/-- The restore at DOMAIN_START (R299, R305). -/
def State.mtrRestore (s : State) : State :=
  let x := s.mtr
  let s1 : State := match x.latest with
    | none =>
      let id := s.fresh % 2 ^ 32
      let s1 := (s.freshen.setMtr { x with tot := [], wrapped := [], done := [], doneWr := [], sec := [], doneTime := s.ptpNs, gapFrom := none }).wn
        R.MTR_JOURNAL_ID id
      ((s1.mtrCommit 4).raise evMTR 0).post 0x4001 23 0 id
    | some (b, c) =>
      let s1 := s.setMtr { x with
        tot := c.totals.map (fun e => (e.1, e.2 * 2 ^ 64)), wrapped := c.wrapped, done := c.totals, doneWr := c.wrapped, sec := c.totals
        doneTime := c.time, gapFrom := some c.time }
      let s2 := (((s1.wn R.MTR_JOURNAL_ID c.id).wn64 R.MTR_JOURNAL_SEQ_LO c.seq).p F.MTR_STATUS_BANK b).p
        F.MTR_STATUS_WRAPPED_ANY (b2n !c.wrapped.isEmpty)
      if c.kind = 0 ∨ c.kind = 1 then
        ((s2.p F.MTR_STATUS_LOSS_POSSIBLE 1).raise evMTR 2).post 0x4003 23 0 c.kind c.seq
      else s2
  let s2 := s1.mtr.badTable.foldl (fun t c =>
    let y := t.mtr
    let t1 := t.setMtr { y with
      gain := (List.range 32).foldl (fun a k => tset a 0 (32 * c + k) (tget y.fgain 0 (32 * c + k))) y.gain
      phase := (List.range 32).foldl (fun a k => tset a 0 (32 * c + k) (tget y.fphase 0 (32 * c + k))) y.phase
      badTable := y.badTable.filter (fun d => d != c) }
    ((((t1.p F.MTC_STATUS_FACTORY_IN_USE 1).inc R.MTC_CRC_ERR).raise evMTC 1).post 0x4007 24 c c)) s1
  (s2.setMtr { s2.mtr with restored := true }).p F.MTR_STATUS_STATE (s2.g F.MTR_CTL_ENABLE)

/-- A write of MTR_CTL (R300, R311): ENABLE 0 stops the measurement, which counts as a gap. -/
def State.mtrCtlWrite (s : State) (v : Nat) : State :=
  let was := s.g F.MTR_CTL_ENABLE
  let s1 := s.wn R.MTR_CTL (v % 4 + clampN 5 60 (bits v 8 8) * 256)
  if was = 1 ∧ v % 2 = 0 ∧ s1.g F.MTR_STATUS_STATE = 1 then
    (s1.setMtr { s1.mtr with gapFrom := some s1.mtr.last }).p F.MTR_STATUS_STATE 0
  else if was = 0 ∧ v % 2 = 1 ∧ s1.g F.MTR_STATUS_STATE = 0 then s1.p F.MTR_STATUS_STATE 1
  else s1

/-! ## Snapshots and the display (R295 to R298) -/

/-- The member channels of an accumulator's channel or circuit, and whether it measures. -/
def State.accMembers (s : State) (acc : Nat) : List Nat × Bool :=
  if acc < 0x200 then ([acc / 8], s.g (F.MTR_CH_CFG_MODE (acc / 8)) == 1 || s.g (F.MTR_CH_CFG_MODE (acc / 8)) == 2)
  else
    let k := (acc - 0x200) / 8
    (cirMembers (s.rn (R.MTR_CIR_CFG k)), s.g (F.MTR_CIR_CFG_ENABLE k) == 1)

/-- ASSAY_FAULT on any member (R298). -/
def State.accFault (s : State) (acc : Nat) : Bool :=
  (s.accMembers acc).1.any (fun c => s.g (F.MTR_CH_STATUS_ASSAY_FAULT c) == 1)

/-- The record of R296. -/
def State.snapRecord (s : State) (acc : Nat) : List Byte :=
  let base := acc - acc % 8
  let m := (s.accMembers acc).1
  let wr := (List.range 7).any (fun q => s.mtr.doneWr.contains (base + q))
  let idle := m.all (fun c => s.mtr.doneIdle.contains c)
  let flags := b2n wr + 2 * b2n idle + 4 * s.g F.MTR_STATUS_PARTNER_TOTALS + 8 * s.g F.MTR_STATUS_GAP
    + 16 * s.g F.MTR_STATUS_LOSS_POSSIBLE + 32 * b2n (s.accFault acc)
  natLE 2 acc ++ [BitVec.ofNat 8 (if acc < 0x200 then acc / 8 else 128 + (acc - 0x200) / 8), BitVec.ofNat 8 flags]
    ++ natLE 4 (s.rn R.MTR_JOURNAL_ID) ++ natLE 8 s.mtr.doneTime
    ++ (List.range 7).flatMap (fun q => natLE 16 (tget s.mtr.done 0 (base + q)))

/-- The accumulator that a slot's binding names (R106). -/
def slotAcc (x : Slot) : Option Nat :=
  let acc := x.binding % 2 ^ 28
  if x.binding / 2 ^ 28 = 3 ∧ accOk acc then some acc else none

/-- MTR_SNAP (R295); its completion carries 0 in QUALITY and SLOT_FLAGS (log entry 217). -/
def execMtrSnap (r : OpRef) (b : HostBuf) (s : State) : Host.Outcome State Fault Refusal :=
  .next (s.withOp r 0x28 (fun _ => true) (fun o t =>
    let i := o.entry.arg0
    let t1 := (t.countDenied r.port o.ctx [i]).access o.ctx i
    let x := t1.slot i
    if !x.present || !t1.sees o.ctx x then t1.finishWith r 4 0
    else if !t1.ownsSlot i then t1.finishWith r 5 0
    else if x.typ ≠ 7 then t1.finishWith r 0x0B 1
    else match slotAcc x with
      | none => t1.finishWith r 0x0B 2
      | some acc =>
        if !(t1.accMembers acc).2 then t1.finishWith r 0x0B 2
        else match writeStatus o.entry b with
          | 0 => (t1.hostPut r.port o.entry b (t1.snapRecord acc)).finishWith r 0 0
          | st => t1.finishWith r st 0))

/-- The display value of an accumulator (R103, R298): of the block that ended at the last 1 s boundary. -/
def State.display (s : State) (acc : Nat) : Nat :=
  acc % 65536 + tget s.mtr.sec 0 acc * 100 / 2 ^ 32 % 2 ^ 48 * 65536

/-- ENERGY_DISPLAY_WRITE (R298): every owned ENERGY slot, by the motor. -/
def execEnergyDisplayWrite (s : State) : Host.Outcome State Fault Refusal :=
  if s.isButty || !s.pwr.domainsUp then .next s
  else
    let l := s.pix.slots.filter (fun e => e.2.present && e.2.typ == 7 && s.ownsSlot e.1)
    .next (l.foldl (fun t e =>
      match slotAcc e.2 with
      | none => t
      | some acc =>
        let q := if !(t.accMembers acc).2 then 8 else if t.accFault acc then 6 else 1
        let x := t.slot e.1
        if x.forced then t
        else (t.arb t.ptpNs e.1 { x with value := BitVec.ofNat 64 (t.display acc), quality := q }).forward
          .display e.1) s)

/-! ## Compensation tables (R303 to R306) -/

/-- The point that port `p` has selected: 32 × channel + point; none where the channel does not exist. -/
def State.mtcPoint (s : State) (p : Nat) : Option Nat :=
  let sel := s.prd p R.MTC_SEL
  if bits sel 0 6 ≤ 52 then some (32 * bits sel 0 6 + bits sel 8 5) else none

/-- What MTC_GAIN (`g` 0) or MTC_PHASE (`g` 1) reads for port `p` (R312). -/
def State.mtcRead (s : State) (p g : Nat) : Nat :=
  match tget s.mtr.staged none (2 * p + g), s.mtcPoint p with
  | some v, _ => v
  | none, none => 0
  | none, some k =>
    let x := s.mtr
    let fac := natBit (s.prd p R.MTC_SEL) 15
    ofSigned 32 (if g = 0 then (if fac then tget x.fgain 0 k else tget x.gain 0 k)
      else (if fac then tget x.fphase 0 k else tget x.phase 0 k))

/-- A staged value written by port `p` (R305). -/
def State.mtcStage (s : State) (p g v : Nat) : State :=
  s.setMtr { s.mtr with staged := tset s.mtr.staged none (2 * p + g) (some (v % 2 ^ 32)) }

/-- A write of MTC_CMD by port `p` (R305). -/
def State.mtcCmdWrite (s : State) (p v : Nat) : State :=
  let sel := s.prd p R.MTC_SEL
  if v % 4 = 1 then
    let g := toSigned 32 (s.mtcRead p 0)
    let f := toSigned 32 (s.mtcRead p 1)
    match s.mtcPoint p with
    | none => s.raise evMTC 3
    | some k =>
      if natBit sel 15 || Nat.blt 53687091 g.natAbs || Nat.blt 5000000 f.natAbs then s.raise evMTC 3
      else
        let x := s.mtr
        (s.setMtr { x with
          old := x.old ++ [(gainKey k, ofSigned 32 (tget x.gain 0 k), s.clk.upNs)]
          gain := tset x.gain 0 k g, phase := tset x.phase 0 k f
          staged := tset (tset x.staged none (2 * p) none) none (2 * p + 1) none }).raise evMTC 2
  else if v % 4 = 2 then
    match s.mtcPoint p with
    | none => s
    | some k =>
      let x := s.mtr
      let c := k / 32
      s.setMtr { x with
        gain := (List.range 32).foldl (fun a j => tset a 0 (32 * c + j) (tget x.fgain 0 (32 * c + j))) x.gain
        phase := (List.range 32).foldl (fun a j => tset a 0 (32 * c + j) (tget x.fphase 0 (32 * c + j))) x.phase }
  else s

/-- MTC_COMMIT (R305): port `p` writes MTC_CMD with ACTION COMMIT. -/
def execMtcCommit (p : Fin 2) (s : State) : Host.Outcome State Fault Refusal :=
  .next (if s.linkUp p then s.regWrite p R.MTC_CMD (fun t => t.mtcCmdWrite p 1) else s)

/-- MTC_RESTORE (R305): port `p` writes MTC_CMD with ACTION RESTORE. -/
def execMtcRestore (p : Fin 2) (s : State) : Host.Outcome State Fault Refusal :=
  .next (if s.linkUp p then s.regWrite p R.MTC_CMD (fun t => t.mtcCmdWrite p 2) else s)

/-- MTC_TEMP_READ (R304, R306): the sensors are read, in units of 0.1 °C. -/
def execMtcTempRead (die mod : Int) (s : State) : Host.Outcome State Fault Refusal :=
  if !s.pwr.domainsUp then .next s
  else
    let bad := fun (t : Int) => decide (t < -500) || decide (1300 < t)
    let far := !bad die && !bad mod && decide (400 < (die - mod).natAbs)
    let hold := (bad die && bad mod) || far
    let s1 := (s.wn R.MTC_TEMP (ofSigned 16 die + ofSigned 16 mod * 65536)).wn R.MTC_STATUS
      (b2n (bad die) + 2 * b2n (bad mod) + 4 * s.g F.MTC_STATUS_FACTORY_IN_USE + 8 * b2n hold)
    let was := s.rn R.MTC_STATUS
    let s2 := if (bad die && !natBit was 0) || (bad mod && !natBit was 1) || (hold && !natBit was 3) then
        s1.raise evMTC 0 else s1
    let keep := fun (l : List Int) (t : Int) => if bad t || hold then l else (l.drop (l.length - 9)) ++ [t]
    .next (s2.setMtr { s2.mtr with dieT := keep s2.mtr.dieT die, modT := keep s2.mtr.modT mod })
________________________________________
[TASK INSTRUCTIONS]
Using the records above, set down exactly the lines from the one with "def execEnergyDisplayWrite (s" through the one with "let q := if", inclusive, and nothing more.

[ANSWER SECTION]
def execEnergyDisplayWrite (s : State) : Host.Outcome State Fault Refusal :=
  if s.isButty || !s.pwr.domainsUp then .next s
  else
    let l := s.pix.slots.filter (fun e => e.2.present && e.2.typ == 7 && s.ownsSlot e.1)
    .next (l.foldl (fun t e =>
      match slotAcc e.2 with
      | none => t
      | some acc =>
        let q := if !(t.accMembers acc).2 then 8 else if t.accFault acc then 6 else 1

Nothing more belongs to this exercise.